In the '60s, Wyatt and her husband invited Dr. King to Chicago, to lead a movement against segregated housing.

"I think she was envelope pusher, because she had a great sense of social justice. She wanted things to be right, and she was willing to work on that," Dr. Adams said. "As a very spiritual person, social justice was important to her. I think because of the moral and ethical relationships, because these things were right."

“I loved, respected, and appreciated her,” said former U.S. Senator Carol Mosely Braun in a statement. “She gave tirelessly of herself, her talent and her many gifts to promote the interests of working men and women, of the poor, of children and the powerless. She was a pioneer in the Labor Union movement, and opened doors for many who sought to make the trade unions more inclusive and democratic.

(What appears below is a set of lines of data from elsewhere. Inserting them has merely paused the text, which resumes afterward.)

-- ==== Sys2Proof/Machine/Ops.lean ====
section
/-! DEFINITION. The named operations of the model: tables, register fields, outcomes, events, interrupt causes, time. -/

namespace Sys2Proof.Machine

open Sys2Proof

/-! Tables. -/

/-- The entry of a number, if it is listed. -/
def tget? {α : Type} (t : Tab α) (k : Nat) : Option α :=
  match t with
  | [] => none
  | (k', v) :: r => if k = k' then some v else tget? r k

/-- The entry of a number, or the value an unlisted number holds. -/
def tget {α : Type} (t : Tab α) (k : Nat) (dflt : α) : α := (tget? t k).getD dflt

/-- Lists a number with a value, keeping the numbers in rising order. -/
def tset {α : Type} (t : Tab α) (k : Nat) (v : α) : Tab α :=
  match t with
  | [] => [(k, v)]
  | (k', v') :: r => if k < k' then (k, v) :: (k', v') :: r else if k = k' then (k, v) :: r else (k', v') :: tset r k v

/-- Takes a number off the list. -/
def tdel {α : Type} (t : Tab α) (k : Nat) : Tab α := t.filter (fun e => e.1 != k)

/-- Takes the first entry of a list that passes a test. -/
def takeFirst {α : Type} (p : α → Bool) (l : List α) : Option (α × List α) :=
  match l with
  | [] => none
  | a :: r => if p a then some (a, r) else (takeFirst p r).map fun (b, r') => (b, a :: r')

/-- Puts an item before the first of a list that it does not come after. -/
def insertBy {α : Type} (le : α → α → Bool) (a : α) (l : List α) : List α :=
  match l with
  | [] => [a]
  | b :: r => if le a b then a :: b :: r else b :: insertBy le a r

/-- A list in order; equal items keep their order. -/
def sortBy {α : Type} (le : α → α → Bool) (l : List α) : List α := l.foldr (insertBy le) []

/-- Folds a function over the numbers below `n`, from 0 up. -/
def forUpTo {α : Type} (n : Nat) (f : Nat → α → α) (a : α) : α :=
  match n with
  | 0 => a
  | k + 1 => f k (forUpTo k f a)

/-! Numbers. -/

/-- A number read as a signed number of `w` bits. -/
def signed (w n : Nat) : Int :=
  let m := n % 2 ^ w
  if 2 * m < 2 ^ w then (m : Int) else (m : Int) - (2 ^ w : Nat)

/-- A signed number as the `w` bits that hold it. -/
def unsigned (w : Nat) (i : Int) : Nat := (i % (2 ^ w : Nat)).toNat

/-- Bits `lo` to `lo + w - 1` of a number. -/
def bits (n lo w : Nat) : Nat := n / 2 ^ lo % 2 ^ w

/-- One bit of a number. -/
def bit (n i : Nat) : Bool := n / 2 ^ i % 2 = 1

/-- Sets one bit of a number. -/
def setBit (n i : Nat) : Nat := if bit n i then n else n + 2 ^ i

/-- Clears one bit of a number. -/
def clearBit (n i : Nat) : Nat := if bit n i then n - 2 ^ i else n

/-- A number of a truth value. -/
def nat (b : Bool) : Nat := if b then 1 else 0

/-- Ceiling of a quotient; 0 for a divisor of 0. -/
def ceilDiv (a b : Nat) : Nat := (a + (b - 1)) / b

/-! Outcomes. -/

/-- A command whose operands name fitted resources has its effect; any other is refused (R3, R11). -/
def guarded (fitted : Bool) (t : State) : Host.Outcome State Fault Refusal :=
  if fitted then .next t else .refused .notFitted

/-- How many dies a variant fits (R1). -/
def Variant.dies (v : Variant) : Nat :=
  match v with
  | .rg2 => 2
  | .rg4 => 4
  | .rg8 => 8

/-- The fitted dies. -/
def State.dies (s : State) : Nat := s.variant.dies

/-! Register fields. -/

/-- The number a field is listed under. -/
def Fld.key (f : Fld) : Nat := 32 * f.addr + f.lo

/-- The effective value of a field. -/
def State.rd (s : State) (f : Fld) : Nat := tget s.live f.key f.reset

/-- A field of one bit as a truth value. -/
def State.on (s : State) (f : Fld) : Bool := s.rd f != 0

/-- Gives a field a value, cut to its width. -/
def State.wr (s : State) (f : Fld) (v : Nat) : State := { s with live := tset s.live f.key (v % 2 ^ f.width) }

/-- Adds to a counter field that saturates at its greatest value. -/
def State.incBy (s : State) (f : Fld) (n : Nat) : State := s.wr f (min (s.rd f + n) (2 ^ f.width - 1))

/-- Adds 1 to a counter field that saturates. -/
def State.inc (s : State) (f : Fld) : State := s.incBy f 1

/-- A 48-bit pair (R6). -/
def State.rdPair (s : State) (lo hi : Fld) : Nat := s.rd lo + 2 ^ 24 * s.rd hi

/-- Sets both words of a pair (R6). -/
def State.wrPair (s : State) (lo hi : Fld) (v : Nat) : State := (s.wr lo v).wr hi (v / 2 ^ 24)

/-! Parts of the state. -/

/-- Changes the recorder. -/
def State.onRcd (s : State) (f : Recorder → Recorder) : State := { s with rcd := f s.rcd }

/-- Changes the interrupt controllers. -/
def State.onIrq (s : State) (f : Irq → Irq) : State := { s with irq := f s.irq }

/-- Changes the host port. -/
def State.onHost (s : State) (f : HostPort → HostPort) : State := { s with host := f s.host }

/-- Draws a free value of up to 256 bits (DESIGN CHOICE, notes/assumptions/2). -/
def State.draw (s : State) (w : Nat) : Nat × State :=
  ((Config.freeValue s.drawn).toNat % 2 ^ w, { s with drawn := s.drawn + 1 })

/-- A power warning, its hold, or the steps before a commanded reset keep strobes and steps still (R147 to R149). -/
def State.halted (s : State) : Bool := s.on F.BOOT_STAT_PWR_WARN || s.on F.BOOT_STAT_HELD || s.boot.resetPending

/-! Time. -/

/-- SENSE periods of 5 ns in a number of microseconds (R22). -/
def usTicks (n : Nat) : Nat := 200 * n

/-- Time base of a die in whole nanoseconds, 64 bits (R491). -/
def State.time (s : State) (d : Nat) : Nat := tget s.timeBase d 0 / 2 ^ 32 % 2 ^ 64

/-- Lets `n` SENSE periods pass: every die's time base advances by 5 ns x (1 + RATE) in each (R491). -/
def State.pass (s : State) (n : Nat) : State :=
  { s with
    clk := s.clk + n
    timeBase := forUpTo s.dies (fun d t => tset t d (unsigned 96 (tget t d 0 + n * (5 * 2 ^ 32 + s.rate)))) s.timeBase }

/-- Lets time pass up to the SENSE time at which an event happens; time never goes back. -/
def State.atTime (s : State) (t : Nat) : State := s.pass (t - s.clk)

/-! Words and bytes. -/

/-- The low bytes of a number, lowest first. -/
def leBytes (n count : Nat) : List Nat := (List.range count).map (fun i => n / 256 ^ i % 256)

/-- The number that bytes spell, lowest first. -/
def ofBytes (bs : List Nat) : Nat := bs.foldr (fun b n => b + 256 * n) 0

/-- The bytes of 24-bit words, three each, low byte first (R90, R91, R570). -/
def wordBytes (ws : List Nat) : List Nat := ws.flatMap (fun w => leBytes w 3)

/-- One bit of the CRC-16 of R570: polynomial 0x1021, not reflected. -/
def crc16Bit (c : Nat) : Nat := if bit c 15 then (2 * c % 65536) ^^^ 0x1021 else 2 * c

/-- The CRC-16 of R570: initial value 0xFFFF, no final inversion. -/
def crc16 (bs : List Nat) : Nat :=
  bs.foldl (fun c b => forUpTo 8 (fun _ c => crc16Bit c) (c ^^^ (256 * b))) 0xFFFF

/-- What four steps of the CRC-32 of R91 (polynomial 0x04C11DB7, reflected) bring about for the low four bits: 16 entries of 32 bits,
entry 0 lowest. -/
def crc32Table : Nat :=
  0xbdbdf21ca00ae27886d3d2d49b64c2b0cb61b38cd6d6a3e8f00f9344edb883205005713c4db261586b6b51f476dc419026d930ac3b6e20c81db7106400000000

/-- Four bits of the CRC-32 of R91. -/
def crc32Nibble (c : Nat) : Nat := c / 16 ^^^ (crc32Table / 2 ^ (32 * (c % 16)) % 2 ^ 32)

/-- The CRC-32 register after more bytes; it starts from all ones and is inverted at the end (R91). -/
def crc32Step (c : Nat) (bs : List Nat) : Nat := bs.foldl (fun c b => crc32Nibble (crc32Nibble (c ^^^ b))) c

/-- The CRC-32 of R91. -/
def crc32 (bs : List Nat) : Nat := crc32Step 0xFFFFFFFF bs ^^^ 0xFFFFFFFF

/-! Records for rings. -/

/-- Changes the window and the rings. -/
def State.onWin (s : State) (f : Win → Win) : State := { s with win := f s.win }

/-- Produces a record for a device-to-host ring (R179). -/
def State.post (s : State) (ring kind : Nat) (body : List Nat) : State :=
  s.onWin fun w => { w with postings := w.postings ++ [.post ring kind (body.map (· % 2 ^ 24))] }

/-- The release point of a buffer is reached (R164, R166): its release is posted in turn. -/
def State.release (s : State) (idx bytes tag : Nat) : State :=
  s.onWin fun w => { w with postings := w.postings ++ [.release idx bytes tag] }

/-- Changes the event flash. -/
def State.onFlash (s : State) (f : Flash → Flash) : State := { s with flash := f s.flash }

/-! Areas of flash in two copies: the older one is written, the newer valid one is read (R137). -/

/-- A sequence number of 24 bits is ahead of another. -/
def seqAhead (x y : Nat) : Bool :=
  let n := (x + 2 ^ 24 - y % 2 ^ 24) % 2 ^ 24
  decide (1 ≤ n) && decide (n ≤ 2 ^ 23)

/-- The newer valid copy. -/
def Area.newer {α : Type} (x : Area α) : Option (Copy α) :=
  match x.a, x.b with
  | some c, some e => if seqAhead e.seq c.seq then some e else some c
  | some c, none => some c
  | none, e => e

/-- The area has been written, and neither copy is valid. -/
def Area.lost {α : Type} (x : Area α) : Bool := x.written && x.newer.isNone

/-- Writing goes to copy A: it is the older or fails its check. -/
def Area.writesA {α : Type} (x : Area α) : Bool :=
  match x.a, x.b with
  | none, _ => true
  | some _, none => false
  | some c, some e => !seqAhead c.seq e.seq

/-- The area while the older copy is being written: that copy fails its check until the writing ends. -/
def Area.begin {α : Type} (x : Area α) : Area α := if x.writesA then ⟨none, x.b, true⟩ else ⟨x.a, none, true⟩

/-- SEQ of the next write: one more than the newer copy's; the first write of an area takes 1 (DESIGN CHOICE, notes/assumptions/131). -/
def Area.nextSeq {α : Type} (x : Area α) : Nat :=
  match x.newer with
  | some c => (c.seq + 1) % 2 ^ 24
  | none => 1

/-- The area once the older copy is written. -/
def Area.write {α : Type} (x : Area α) (v : α) : Area α :=
  if x.writesA then ⟨some ⟨x.nextSeq, v⟩, x.b, true⟩ else ⟨x.a, some ⟨x.nextSeq, v⟩, true⟩

/-- Both copies are written in turn (R188, R191). -/
def Area.writeBoth {α : Type} (x : Area α) (v : α) : Area α := (x.write v).write v

/-- Copies that fail their check are no longer valid. -/
def Area.fail {α : Type} (x : Area α) (inA inB : Bool) : Area α :=
  ⟨if inA then none else x.a, if inB then none else x.b, x.written || inA || inB⟩

/-- The counter marks in flash. -/
def Flash.markTable (f : Flash) : Tab Nat := (f.marks.newer.map (·.val)).getD []

/-- The drive voltage limits in flash. -/
def Flash.limitTable (f : Flash) : Tab (Nat × Nat) := (f.limits.newer.map (·.val)).getD []

/-- The power-cycle count in flash; an area never written starts from 0 (R137). -/
def Flash.count (f : Flash) : Nat := (f.cycles.newer.map (·.val)).getD 0

/-! Events, interrupt causes, lifetime counters. -/

/-- Raises an event at a die: it is on its way to the recorder with the die's time base (R569, R574). -/
def State.event (s : State) (die code : Nat) (payload : List Nat) : State :=
  s.onRcd fun r => { r with raised := r.raised ++ [⟨die, code, payload.map (· % 2 ^ 24), s.time die⟩] }

/-- Causes an interrupt source, by its global number (R473). -/
def State.cause (s : State) (src : Nat) : State := s.onIrq fun q => { q with causes := q.causes ++ [src] }

/-- Causes a die-local source. -/
def State.causeAt (s : State) (die loc : Nat) : State := s.cause (256 * die + loc)

/-- Adds to a lifetime counter of a die; it saturates at 2^48 - 1 (R584). -/
def State.life (s : State) (die n add : Nat) : State :=
  s.onRcd fun r => { r with life := tset r.life (64 * die + n) (min (tget r.life (64 * die + n) 0 + add) (2 ^ 48 - 1)) }

/-- Adds 1 to a histogram bin (R585); the bin number is clamped to 0-31. -/
def State.histo (s : State) (die n bin : Nat) : State :=
  let k := 32 * (4 * die + n) + min bin 31
  s.onRcd fun r => { r with hist := tset r.hist k (min (tget r.hist k 0 + 1) (2 ^ 48 - 1)) }

/-- Notes an occurrence of an event that is recorded at most once a second (R645): it opens the window of its key, or is counted
in it. -/
def State.windowed (s : State) (die code key : Nat) (payload : List Nat) (counted : Bool) (src : Option Nat := none) : State :=
  s.onRcd fun r =>
    if r.windows.any (fun w => w.code = code ∧ w.key = key) then
      { r with windows := r.windows.map (fun w => if w.code = code ∧ w.key = key then { w with count := w.count + 1 } else w) }
    else { r with windows := r.windows ++ [⟨code, key, die, payload, 1, counted, src, s.clk⟩] }

/-- An episode of an event is in progress for an item. -/
def State.inEpisode (s : State) (code key : Nat) : Bool := s.rcd.episodes.any (fun e => e.1 = code ∧ e.2 = key)

/-- Starts an episode. -/
def State.openEpisode (s : State) (code key : Nat) : State :=
  if s.inEpisode code key then s else s.onRcd fun r => { r with episodes := r.episodes ++ [(code, key)] }

/-- Ends an episode. -/
def State.endEpisode (s : State) (code key : Nat) : State :=
  s.onRcd fun r => { r with episodes := r.episodes.filter (fun e => !(e.1 = code ∧ e.2 = key)) }

/-- Raises an event the first time in an episode of its item. -/
def State.eventOnce (s : State) (die code key : Nat) (payload : List Nat) : State :=
  if s.inEpisode code key then s else (s.openEpisode code key).event die code payload

end Sys2Proof.Machine
end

She opened political doors through which many, including myself, entered corridors of power never before experienced by people of color, or by women. She was a civil rights warrior, whose support of Dr. Martin Luther King and his work not only in Chicago, but throughout the world, earned her his respect and the respect of the leadership of the ‘movement.’”

Rev. Wyatt's survivors include a son, Claude Wyatt III of Chicago, and a sister, Maude McKay, 74, the Rev. Wyatt's sole surviving sibling, who told the Chicago Sun-Times, "She always believed in being fair and honest, and she stood for what was right. She just couldn't take injustice."